(Records from a dataset)
= = =
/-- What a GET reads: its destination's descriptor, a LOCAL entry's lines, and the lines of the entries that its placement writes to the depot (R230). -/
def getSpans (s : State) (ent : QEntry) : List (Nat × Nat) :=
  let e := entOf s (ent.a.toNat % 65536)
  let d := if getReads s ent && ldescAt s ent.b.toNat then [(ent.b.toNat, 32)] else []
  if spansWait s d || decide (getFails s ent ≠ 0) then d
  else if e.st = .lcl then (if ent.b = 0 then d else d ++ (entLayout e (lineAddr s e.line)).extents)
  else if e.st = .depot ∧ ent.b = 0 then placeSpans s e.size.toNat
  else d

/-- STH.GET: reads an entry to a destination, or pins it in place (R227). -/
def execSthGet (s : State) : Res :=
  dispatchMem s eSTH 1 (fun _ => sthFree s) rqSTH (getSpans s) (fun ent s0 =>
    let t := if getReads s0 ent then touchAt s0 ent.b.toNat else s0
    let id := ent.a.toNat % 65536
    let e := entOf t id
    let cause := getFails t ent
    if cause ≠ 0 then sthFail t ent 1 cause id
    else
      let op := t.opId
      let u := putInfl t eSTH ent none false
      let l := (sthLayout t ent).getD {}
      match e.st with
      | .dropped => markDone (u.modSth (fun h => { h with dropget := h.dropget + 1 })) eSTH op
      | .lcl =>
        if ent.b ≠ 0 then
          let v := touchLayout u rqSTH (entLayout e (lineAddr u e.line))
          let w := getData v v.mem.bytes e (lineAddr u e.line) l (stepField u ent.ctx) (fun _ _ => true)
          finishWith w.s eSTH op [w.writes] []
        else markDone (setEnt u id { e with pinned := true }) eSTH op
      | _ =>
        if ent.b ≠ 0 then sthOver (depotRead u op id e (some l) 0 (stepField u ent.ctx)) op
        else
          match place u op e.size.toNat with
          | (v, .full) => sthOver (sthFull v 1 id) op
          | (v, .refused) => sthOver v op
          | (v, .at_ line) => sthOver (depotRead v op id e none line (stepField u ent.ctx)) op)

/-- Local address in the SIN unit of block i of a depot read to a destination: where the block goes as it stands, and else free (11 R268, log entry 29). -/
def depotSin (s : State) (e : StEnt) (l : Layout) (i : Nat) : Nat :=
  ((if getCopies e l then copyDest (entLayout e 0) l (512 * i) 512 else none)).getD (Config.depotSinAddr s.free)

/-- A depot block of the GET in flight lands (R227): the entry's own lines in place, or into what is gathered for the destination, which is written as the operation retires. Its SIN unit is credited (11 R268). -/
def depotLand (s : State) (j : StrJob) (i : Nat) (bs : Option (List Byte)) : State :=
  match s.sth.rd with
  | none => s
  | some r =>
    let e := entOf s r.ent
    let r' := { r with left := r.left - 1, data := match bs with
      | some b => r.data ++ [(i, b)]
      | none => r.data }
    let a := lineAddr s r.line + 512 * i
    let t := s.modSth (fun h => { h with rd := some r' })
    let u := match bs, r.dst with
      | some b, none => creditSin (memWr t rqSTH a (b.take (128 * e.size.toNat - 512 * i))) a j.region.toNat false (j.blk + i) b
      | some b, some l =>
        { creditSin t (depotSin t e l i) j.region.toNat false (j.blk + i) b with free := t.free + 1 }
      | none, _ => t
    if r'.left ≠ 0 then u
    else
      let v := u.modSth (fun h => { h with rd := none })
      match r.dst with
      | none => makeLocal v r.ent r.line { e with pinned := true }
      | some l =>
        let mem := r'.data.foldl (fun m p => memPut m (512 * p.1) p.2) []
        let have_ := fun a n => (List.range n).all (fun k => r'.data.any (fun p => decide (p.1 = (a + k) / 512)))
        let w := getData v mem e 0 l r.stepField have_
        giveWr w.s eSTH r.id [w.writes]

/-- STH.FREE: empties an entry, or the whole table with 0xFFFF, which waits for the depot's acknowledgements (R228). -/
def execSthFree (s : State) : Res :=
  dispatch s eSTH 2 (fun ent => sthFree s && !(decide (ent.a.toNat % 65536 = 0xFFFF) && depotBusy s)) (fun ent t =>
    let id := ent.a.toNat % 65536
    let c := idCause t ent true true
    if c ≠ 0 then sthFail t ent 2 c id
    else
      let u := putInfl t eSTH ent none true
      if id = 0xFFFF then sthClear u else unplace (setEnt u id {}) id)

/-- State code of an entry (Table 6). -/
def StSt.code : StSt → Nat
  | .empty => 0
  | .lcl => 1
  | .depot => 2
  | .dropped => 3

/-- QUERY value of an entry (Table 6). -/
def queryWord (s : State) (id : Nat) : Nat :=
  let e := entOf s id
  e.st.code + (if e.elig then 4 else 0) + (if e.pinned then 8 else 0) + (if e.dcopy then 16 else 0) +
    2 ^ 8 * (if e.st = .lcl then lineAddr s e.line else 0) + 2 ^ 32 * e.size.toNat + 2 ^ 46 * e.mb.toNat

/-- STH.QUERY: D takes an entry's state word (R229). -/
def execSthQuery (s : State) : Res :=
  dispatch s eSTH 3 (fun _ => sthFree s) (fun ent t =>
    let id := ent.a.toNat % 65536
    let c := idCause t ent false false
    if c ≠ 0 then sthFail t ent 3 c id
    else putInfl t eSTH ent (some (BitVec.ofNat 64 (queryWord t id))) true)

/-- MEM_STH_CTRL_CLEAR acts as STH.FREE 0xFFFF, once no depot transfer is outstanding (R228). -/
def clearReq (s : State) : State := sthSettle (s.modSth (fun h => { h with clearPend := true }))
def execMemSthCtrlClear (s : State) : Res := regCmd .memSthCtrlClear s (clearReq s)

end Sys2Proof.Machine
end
= = =
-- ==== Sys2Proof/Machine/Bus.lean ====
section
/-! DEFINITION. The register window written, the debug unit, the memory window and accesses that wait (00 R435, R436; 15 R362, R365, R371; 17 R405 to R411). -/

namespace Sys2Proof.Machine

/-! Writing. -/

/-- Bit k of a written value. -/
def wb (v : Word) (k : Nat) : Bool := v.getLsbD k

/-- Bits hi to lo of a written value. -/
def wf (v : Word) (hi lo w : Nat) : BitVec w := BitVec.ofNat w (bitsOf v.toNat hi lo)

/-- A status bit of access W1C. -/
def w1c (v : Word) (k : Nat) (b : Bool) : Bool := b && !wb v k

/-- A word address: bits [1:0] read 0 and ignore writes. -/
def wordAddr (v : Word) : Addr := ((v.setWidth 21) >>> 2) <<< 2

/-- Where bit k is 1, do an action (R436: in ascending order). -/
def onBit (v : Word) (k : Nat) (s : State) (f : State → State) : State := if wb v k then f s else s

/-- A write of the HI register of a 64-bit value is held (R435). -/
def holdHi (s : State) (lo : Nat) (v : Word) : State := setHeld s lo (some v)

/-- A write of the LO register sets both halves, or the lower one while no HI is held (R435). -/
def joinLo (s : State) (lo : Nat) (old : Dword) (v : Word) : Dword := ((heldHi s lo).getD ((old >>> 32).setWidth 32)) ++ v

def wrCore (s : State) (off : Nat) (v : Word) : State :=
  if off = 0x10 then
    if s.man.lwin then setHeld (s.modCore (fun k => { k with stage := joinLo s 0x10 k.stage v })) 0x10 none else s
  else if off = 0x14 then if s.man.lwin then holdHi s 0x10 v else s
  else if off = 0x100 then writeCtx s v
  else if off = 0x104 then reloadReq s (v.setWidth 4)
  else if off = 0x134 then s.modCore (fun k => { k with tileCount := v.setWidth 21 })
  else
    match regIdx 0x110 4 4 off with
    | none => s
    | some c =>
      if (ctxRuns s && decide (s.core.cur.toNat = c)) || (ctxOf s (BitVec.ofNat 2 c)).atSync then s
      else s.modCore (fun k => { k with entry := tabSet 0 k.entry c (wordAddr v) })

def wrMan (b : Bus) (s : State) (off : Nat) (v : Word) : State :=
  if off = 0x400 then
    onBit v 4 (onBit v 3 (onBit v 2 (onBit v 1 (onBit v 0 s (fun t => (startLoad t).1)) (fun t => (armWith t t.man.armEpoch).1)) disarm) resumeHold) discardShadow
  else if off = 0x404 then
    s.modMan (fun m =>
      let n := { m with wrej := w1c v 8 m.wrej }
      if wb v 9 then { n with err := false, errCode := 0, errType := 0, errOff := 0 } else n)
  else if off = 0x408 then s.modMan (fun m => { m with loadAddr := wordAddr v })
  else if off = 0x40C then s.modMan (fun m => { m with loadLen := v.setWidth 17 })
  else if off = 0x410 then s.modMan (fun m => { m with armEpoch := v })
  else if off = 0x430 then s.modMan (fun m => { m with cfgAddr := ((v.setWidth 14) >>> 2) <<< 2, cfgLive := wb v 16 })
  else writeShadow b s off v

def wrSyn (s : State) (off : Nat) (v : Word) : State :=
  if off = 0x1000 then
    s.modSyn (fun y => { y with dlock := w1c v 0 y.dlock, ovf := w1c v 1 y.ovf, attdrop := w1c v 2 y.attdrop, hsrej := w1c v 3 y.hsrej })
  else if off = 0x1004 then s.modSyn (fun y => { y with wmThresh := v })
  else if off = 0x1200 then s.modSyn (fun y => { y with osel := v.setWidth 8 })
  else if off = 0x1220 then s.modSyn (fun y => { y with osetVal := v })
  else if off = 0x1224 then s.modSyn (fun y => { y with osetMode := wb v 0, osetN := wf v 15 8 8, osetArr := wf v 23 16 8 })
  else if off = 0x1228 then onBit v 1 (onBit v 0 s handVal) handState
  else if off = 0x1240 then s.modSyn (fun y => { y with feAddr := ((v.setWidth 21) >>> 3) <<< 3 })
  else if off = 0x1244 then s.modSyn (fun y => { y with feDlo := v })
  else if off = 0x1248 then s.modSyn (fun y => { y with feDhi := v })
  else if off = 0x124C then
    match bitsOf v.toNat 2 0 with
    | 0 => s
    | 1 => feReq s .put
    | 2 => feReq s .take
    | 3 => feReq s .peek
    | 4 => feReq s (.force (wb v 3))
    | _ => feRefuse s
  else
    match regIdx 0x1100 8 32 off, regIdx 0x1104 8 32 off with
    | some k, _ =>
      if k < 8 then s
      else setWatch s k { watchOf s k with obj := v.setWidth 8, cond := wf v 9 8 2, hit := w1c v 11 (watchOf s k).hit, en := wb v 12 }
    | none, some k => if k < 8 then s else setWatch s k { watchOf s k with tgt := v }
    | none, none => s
= = =
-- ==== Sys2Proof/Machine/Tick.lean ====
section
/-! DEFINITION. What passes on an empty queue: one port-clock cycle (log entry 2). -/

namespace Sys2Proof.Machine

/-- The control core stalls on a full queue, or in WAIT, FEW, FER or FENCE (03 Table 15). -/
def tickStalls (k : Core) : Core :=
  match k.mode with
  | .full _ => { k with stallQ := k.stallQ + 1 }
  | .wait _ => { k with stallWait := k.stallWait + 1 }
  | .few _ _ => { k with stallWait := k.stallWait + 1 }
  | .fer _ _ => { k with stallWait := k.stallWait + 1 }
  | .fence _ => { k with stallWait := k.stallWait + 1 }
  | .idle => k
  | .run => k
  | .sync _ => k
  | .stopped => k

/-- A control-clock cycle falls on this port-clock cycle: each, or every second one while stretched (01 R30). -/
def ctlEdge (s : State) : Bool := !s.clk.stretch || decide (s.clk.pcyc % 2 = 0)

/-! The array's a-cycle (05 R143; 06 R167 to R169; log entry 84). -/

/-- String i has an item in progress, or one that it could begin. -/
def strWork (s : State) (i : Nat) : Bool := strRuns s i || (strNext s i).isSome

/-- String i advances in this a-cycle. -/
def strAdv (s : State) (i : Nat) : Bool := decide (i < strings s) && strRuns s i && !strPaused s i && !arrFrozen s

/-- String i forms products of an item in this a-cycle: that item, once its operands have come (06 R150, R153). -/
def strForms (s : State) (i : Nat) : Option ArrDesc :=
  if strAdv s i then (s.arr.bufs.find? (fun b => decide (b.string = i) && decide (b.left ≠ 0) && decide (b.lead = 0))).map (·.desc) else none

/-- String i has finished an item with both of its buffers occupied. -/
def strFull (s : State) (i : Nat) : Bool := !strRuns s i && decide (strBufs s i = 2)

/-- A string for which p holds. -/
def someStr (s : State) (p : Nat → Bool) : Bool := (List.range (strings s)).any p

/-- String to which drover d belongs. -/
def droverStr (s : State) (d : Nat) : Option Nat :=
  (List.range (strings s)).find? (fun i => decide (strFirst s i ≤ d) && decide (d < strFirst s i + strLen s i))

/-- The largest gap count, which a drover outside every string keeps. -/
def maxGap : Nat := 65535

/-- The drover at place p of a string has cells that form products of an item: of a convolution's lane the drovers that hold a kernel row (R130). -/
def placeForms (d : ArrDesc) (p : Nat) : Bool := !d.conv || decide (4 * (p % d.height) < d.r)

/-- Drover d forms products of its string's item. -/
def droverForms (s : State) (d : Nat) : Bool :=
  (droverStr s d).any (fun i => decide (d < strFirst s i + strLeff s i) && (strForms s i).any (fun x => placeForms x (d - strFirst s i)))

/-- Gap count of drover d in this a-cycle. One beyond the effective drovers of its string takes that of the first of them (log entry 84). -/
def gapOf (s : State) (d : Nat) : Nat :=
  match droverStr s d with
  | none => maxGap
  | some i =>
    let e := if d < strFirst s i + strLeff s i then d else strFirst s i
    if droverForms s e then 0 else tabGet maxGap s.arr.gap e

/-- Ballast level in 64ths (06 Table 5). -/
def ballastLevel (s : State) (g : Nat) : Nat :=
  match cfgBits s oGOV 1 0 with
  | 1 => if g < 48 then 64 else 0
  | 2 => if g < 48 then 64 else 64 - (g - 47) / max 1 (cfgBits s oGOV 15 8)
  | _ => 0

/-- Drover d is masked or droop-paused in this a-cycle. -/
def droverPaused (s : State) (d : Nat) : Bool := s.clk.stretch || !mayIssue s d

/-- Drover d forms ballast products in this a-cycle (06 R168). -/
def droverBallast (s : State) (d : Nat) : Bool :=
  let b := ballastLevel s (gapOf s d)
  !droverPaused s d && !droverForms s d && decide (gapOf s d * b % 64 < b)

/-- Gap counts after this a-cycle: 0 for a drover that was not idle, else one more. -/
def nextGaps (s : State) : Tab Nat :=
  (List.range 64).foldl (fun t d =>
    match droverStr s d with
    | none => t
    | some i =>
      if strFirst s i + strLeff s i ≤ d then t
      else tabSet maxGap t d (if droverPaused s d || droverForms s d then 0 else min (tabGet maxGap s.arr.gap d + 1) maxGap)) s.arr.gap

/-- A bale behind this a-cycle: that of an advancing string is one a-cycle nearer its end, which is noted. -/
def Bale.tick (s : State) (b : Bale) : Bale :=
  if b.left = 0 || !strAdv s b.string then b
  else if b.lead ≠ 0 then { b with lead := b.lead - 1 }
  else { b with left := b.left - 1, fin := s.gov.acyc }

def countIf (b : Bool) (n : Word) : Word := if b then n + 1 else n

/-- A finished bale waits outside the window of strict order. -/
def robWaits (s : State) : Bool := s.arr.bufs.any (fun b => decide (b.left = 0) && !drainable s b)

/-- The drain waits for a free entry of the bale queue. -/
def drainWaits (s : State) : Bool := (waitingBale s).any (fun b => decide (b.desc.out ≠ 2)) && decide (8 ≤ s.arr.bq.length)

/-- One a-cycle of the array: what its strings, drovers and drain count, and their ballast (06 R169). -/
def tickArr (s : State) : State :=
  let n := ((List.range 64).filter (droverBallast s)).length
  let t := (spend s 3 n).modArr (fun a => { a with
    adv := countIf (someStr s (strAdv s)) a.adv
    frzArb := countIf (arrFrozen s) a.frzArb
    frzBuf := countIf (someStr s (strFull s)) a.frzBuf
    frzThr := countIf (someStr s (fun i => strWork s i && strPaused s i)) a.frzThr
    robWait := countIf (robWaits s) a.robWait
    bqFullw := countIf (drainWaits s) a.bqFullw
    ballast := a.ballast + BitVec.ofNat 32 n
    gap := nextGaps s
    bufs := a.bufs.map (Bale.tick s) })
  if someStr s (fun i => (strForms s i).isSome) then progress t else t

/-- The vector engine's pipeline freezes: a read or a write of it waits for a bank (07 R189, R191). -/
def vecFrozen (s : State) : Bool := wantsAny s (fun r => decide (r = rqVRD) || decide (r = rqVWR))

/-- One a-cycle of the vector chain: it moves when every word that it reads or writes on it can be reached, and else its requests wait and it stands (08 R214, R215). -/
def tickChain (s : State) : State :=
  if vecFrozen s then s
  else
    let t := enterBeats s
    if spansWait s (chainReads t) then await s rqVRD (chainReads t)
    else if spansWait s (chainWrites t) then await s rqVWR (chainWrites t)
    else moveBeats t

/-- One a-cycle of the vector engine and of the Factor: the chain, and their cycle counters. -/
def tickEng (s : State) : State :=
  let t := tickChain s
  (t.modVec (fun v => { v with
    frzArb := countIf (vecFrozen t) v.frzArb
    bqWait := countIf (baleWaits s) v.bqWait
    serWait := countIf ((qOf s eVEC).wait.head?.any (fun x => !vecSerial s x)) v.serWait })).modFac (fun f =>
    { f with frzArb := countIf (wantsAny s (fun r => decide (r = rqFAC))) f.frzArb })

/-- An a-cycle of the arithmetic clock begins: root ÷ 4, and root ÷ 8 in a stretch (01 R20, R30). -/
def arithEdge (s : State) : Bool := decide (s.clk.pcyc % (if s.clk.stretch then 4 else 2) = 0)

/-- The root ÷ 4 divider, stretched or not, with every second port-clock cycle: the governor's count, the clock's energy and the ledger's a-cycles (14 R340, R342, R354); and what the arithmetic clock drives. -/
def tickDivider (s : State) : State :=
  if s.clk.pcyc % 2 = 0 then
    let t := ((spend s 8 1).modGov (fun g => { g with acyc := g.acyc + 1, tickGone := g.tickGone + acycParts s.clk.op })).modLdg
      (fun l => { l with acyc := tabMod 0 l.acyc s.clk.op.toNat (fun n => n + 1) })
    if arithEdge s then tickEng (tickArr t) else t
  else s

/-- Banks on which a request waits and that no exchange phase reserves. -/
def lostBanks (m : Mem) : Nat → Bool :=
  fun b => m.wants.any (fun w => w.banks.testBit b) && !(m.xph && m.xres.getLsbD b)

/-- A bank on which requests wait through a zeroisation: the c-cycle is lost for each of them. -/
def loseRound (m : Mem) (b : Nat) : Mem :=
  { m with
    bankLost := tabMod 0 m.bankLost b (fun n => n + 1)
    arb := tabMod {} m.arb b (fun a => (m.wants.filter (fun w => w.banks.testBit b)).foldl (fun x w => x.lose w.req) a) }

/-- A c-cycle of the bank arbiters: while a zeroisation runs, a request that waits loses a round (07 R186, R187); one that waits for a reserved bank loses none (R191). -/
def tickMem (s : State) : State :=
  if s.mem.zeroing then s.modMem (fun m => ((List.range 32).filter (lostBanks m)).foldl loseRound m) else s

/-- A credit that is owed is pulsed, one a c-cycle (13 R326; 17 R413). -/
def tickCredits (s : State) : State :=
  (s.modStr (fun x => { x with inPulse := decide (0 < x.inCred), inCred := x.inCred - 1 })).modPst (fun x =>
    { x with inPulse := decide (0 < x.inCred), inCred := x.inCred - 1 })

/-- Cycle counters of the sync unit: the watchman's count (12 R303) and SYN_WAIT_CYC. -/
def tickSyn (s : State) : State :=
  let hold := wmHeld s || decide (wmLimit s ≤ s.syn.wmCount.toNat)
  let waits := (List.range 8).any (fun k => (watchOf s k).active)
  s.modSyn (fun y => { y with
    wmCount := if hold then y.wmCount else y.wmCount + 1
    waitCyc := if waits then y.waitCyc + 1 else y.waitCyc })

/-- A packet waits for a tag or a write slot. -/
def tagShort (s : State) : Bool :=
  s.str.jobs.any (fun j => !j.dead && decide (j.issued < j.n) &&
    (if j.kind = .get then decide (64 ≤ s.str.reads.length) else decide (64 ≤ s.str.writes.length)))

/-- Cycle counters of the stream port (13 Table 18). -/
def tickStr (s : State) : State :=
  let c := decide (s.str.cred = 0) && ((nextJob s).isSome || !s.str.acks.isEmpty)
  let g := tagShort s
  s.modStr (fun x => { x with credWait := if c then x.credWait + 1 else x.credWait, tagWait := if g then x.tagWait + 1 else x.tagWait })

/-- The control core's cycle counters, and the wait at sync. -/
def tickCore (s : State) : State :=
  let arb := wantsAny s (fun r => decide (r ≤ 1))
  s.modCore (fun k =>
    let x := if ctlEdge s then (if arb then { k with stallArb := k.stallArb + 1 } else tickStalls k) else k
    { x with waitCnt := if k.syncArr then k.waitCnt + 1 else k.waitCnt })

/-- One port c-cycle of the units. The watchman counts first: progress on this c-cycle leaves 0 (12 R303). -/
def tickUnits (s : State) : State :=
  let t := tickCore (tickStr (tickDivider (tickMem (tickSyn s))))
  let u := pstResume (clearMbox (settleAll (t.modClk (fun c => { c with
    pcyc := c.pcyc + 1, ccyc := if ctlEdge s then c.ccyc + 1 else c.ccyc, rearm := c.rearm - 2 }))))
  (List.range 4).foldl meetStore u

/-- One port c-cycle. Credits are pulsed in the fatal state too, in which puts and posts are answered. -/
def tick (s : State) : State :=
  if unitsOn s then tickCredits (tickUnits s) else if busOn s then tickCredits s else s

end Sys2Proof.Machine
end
= = =
| About this exercise |
Find every line in the data above that holds the string "BitVec". Give the number of such lines and nothing else.

| Exercise response |
4